**Your goal**
Below are entries; output exactly the lines from the one with "if k = n.toNat ∧" to the one with "def greatestOf : Fmt → Int", both included, and nothing else.

--*--

/-- O8. Taking a trap (R97, R98, R101). With a handler and outside handler mode, the split enters handler mode at TVEC with its
mask, lanes, registers, predicates and flags, its clause is over, and memory changes by nothing but the frame that its core
stores into its phase buffer, no byte of memory at once; the frame's header gives the code, the default RES, the split, the
place, the flags, the masks, the address, the information and the tick. Without a handler, or in handler mode, the context
becomes Faulted with the fault record and the trap stays pending. -/
def Obligations.TrapEntry : Prop :=
  (∀ (s : State) (r : SplitRef) (t : TrapRec) (pc : BitVec 48) (pos : Nat) (late : Option (BitVec 48 × Nat)),
    let u := takeTrap s r t pc pos late
    let sp := s.split r
    (ctxTvec s (s.strand r).ctx ≠ 0 → sp.hm = false →
      (u.split r).hm = true ∧ (u.split r).state = .handler ∧ (u.split r).pc = ctxTvec s (s.strand r).ctx ∧
      (u.split r).clause = none ∧ (u.split r).mask = sp.mask ∧ (u.split r).own = sp.own ∧ (u.split r).waits = sp.waits ∧
      (u.strand r).v = (s.strand r).v ∧ (u.strand r).s = (s.strand r).s ∧ (u.strand r).p = (s.strand r).p ∧
      (u.strand r).h = (s.strand r).h ∧ (u.strand r).flags = (s.strand r).flags ∧ u.mem = s.mem ∧ u.contexts = s.contexts) ∧
    ((ctxTvec s (s.strand r).ctx = 0 ∨ sp.hm = true) → (s.ctx (s.strand r).ctx).state ≠ .dumping →
      (u.ctx (s.strand r).ctx).state = .faulted ∧ (u.ctx (s.strand r).ctx).fault = some
        { code := t.code, core := r.core, slot := r.slot, split := r.split, pc := pc, tick := s.tick, addr := t.addr } ∧
      (u.split r).traps = sp.traps ++ [⟨t, if late.isSome then some (pc, pos) else none, false⟩] ∧ (u.split r).hm = sp.hm ∧
      (u.split r).pc = sp.pc ∧ u.mem = s.mem)) ∧
  (∀ (t : TrapRec) (split pos tick : Nat) (flags : Flags) (late : Option (BitVec 48 × Nat)) (pc : BitVec 48) (mask : LaneMask),
    t.code < 256 → split < 4 → pos < 24 → tick < 2 ^ 64 → t.addr < 2 ^ 64 → (∀ e, late = some e → e.2 < 32) →
    let x := BitVec.ofNat 512 (frameHeader t split pos flags late pc mask tick)
    x.extractLsb' 504 8 = BitVec.ofNat 8 t.code ∧ x.extractLsb' 500 2 = BitVec.ofNat 2 split ∧
      x.extractLsb' 495 5 = BitVec.ofNat 5 pos ∧ x.extractLsb' 490 5 = flags ∧ x.getLsbD 489 = late.isSome ∧
      x.extractLsb' 384 48 = pc ∧ x.extractLsb' 288 96 = t.lanes ∧ x.extractLsb' 192 96 = mask ∧
      x.extractLsb' 128 64 = BitVec.ofNat 64 t.addr ∧ x.extractLsb' 64 64 = t.info ∧ x.extractLsb' 0 64 = BitVec.ofNat 64 tick ∧
      x.extractLsb' 502 2 = (if t.code ∈ [0x04, 0x05, 0x07, 0x11, 0x16, 0x1B] then 0 else if t.code ∈ [0x02, 0x12] then 2 else 1))

/-- O9. After an instruction (R130, R270): inside its clause the split goes on to the next place, no longer waiting, and nothing else
changes; after
the last place, with no deferred entry of its own and no other split, its PC is the header after the clause, its temporaries
are gone, its lanes and its strand's registers and memory are as they were. -/
def Obligations.NextPlace : Prop :=
  (∀ (s : State) (r : SplitRef) (cl : Clause), (s.split r).clause = some cl → cl.alone = none → cl.pos + 1 < cl.words.length →
    advance s r = s.setSplit r { s.split r with
      clause := some { cl with pos := cl.pos + 1 }, prog := {}, stall := 0, since := s.runTick
      state := if (s.split r).hm then .handler else .ready }) ∧
  (∀ (s : State) (r : SplitRef) (cl : Clause), (s.split r).clause = some cl → cl.alone = none → cl.words.length ≤ cl.pos + 1 →
    topDefer (deferStack s r.core r.slot) r.split = none → (∀ k, k ≠ r.split → ((s.strand r).split k).state = .free) →
    let t := advance s r
    (t.split r).pc = cl.h + BitVec.ofNat 48 (8 * (cl.words.length + 1)) ∧ (t.split r).clause = none ∧ (t.split r).temps = [] ∧
      (t.split r).mask = (s.split r).mask ∧ (t.split r).own = (s.split r).own ∧ (t.split r).hm = (s.split r).hm ∧
      (t.strand r).v = (s.strand r).v ∧ (t.strand r).s = (s.strand r).s ∧ (t.strand r).p = (s.strand r).p ∧
      (t.strand r).h = (s.strand r).h ∧ (t.strand r).flags = (s.strand r).flags ∧ t.mem = s.mem)

/-- O10. Operands (R136, R137, R268, R270). An s source gives every lane one value, %s60 to %s62 the split's mask, p7 true; an
inline constant its sign-extended value, exact as FP32. A vector destination changes in the lanes of the mask only, a scalar one
takes the lowest lane's value and is unchanged without one, s60 to s62 set the mask within the split's lanes, a predicate changes
in the lanes of the mask and p7 never. -/
def Obligations.OperandForms : Prop :=
  (∀ (v : View) (l k : Nat) (n : BitVec 6), v.rd (.s n) l = v.rd (.s n) k ∧
    (60 ≤ n.toNat → n.toNat ≤ 62 → v.rd (.s n) l = v.sp.mask.extractLsb' (32 * (n.toNat - 60)) 32)) ∧
  (∀ (v : View) (l : Nat), v.rdP (.p 7) l = decide (l < 96) ∧ v.rd (.sp .zero) l = 0 ∧ v.rd (.sp .lane) l = BitVec.ofNat 32 l) ∧
  (∀ (v : View) (l : Nat) (k : BitVec 7), v.rd (.imm k) l = k.signExtend 32 ∧ v.rd64 (.imm k) l = k.signExtend 64 ∧
    ∀ ftz, v.rdF ftz (.imm k) l = intFVal k.toInt) ∧
  (∀ (s : State) (r : SplitRef) (n : BitVec 8) (m : LaneMask) (x : LaneVec) (k l : Nat), l < 96 →
    (((putLanes s r (.v n) m x).strand r).v.get [] k).getD l 0 =
      if k = n.toNat ∧ m.getLsbD l then x.getD l 0 else ((s.strand r).v.get [] k).getD l 0) ∧
  (∀ (s : State) (r : SplitRef) (n : BitVec 6) (m : LaneMask) (x : LaneVec), (m = 0 → (putLanes s r (.s n) m x).strand r = s.strand r) ∧
    (∀ l, m.getLsbD l = true → (∀ k, k < l → m.getLsbD k = false) → n.toNat < 60 → ∀ k,
      ((putLanes s r (.s n) m x).strand r).s.get 0 k = if k = n.toNat then x.getD l 0 else (s.strand r).s.get 0 k) ∧
    (∀ l, m.getLsbD l = true → (∀ k, k < l → m.getLsbD k = false) → 60 ≤ n.toNat → n.toNat ≤ 62 → ∀ b, b < 96 →
      ((putLanes s r (.s n) m x).split r).mask.getLsbD b = ((s.split r).own.getLsbD b &&
        (if b / 32 = n.toNat - 60 then (x.getD l 0).getLsbD (b % 32) else (s.split r).mask.getLsbD b)))) ∧
  (∀ (s : State) (r : SplitRef) (n : BitVec 3) (m : LaneMask) (x : LaneVec) (k : BitVec 3) (l : Nat), l < 96 →
    (((putLanes s r (.p n) m x).strand r).pred k).getLsbD l =
      if n ≠ 7 ∧ k = n ∧ m.getLsbD l then x.getD l 0 != 0 else ((s.strand r).pred k).getLsbD l)

/-! Integer arithmetic, logic and moves (17 R331-R378). -/

namespace Sys2Proof.Claims

/-- The least and the greatest number of an integer format (R26). -/
def leastOf : Fmt → Int
  | .i4 => -2 ^ 3 | .i8 => -2 ^ 7 | .i16 => -2 ^ 15 | .i32 => -2 ^ 31 | .i64 => -2 ^ 63
  | _ => 0
def greatestOf : Fmt → Int
  | .i4 => 2 ^ 3 - 1 | .n4 => 2 ^ 4 - 1 | .i8 => 2 ^ 7 - 1 | .n8 => 2 ^ 8 - 1 | .i16 => 2 ^ 15 - 1 | .n16 => 2 ^ 16 - 1
  | .i32 => 2 ^ 31 - 1 | .n32 => 2 ^ 32 - 1 | .i64 => 2 ^ 63 - 1 | .n64 => 2 ^ 64 - 1
  | _ => 0

/-- sat() of R26: clamped to the format's range. -/
def clamped (ty : Fmt) (x : Int) : Int := max (leastOf ty) (min (greatestOf ty) x)

/-- What an instruction of R332 writes for an exact integer x: clamped under SAT, else x mod 2^width. -/
def narrowed (ty : Fmt) (sat : Bool) (x : Int) : DWord :=
  BitVec.ofInt 64 ((if sat then clamped ty x else x) % (greatestOf ty - leastOf ty + 1))

/-- OF, under SAT, when the clamp changes the value (R331). -/
def overflowed (ty : Fmt) (sat : Bool) (x : Int) : Flags := if sat && clamped ty x != x then 0b00100 else 0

--*--

**Task answer**
      if k = n.toNat ∧ m.getLsbD l then x.getD l 0 else ((s.strand r).v.get [] k).getD l 0) ∧
  (∀ (s : State) (r : SplitRef) (n : BitVec 6) (m : LaneMask) (x : LaneVec), (m = 0 → (putLanes s r (.s n) m x).strand r = s.strand r) ∧
    (∀ l, m.getLsbD l = true → (∀ k, k < l → m.getLsbD k = false) → n.toNat < 60 → ∀ k,
      ((putLanes s r (.s n) m x).strand r).s.get 0 k = if k = n.toNat then x.getD l 0 else (s.strand r).s.get 0 k) ∧
    (∀ l, m.getLsbD l = true → (∀ k, k < l → m.getLsbD k = false) → 60 ≤ n.toNat → n.toNat ≤ 62 → ∀ b, b < 96 →
      ((putLanes s r (.s n) m x).split r).mask.getLsbD b = ((s.split r).own.getLsbD b &&
        (if b / 32 = n.toNat - 60 then (x.getD l 0).getLsbD (b % 32) else (s.split r).mask.getLsbD b)))) ∧
  (∀ (s : State) (r : SplitRef) (n : BitVec 3) (m : LaneMask) (x : LaneVec) (k : BitVec 3) (l : Nat), l < 96 →
    (((putLanes s r (.p n) m x).strand r).pred k).getLsbD l =
      if n ≠ 7 ∧ k = n ∧ m.getLsbD l then x.getD l 0 != 0 else ((s.strand r).pred k).getLsbD l)

/-! Integer arithmetic, logic and moves (17 R331-R378). -/

namespace Sys2Proof.Claims

/-- The least and the greatest number of an integer format (R26). -/
def leastOf : Fmt → Int
  | .i4 => -2 ^ 3 | .i8 => -2 ^ 7 | .i16 => -2 ^ 15 | .i32 => -2 ^ 31 | .i64 => -2 ^ 63
  | _ => 0
def greatestOf : Fmt → Int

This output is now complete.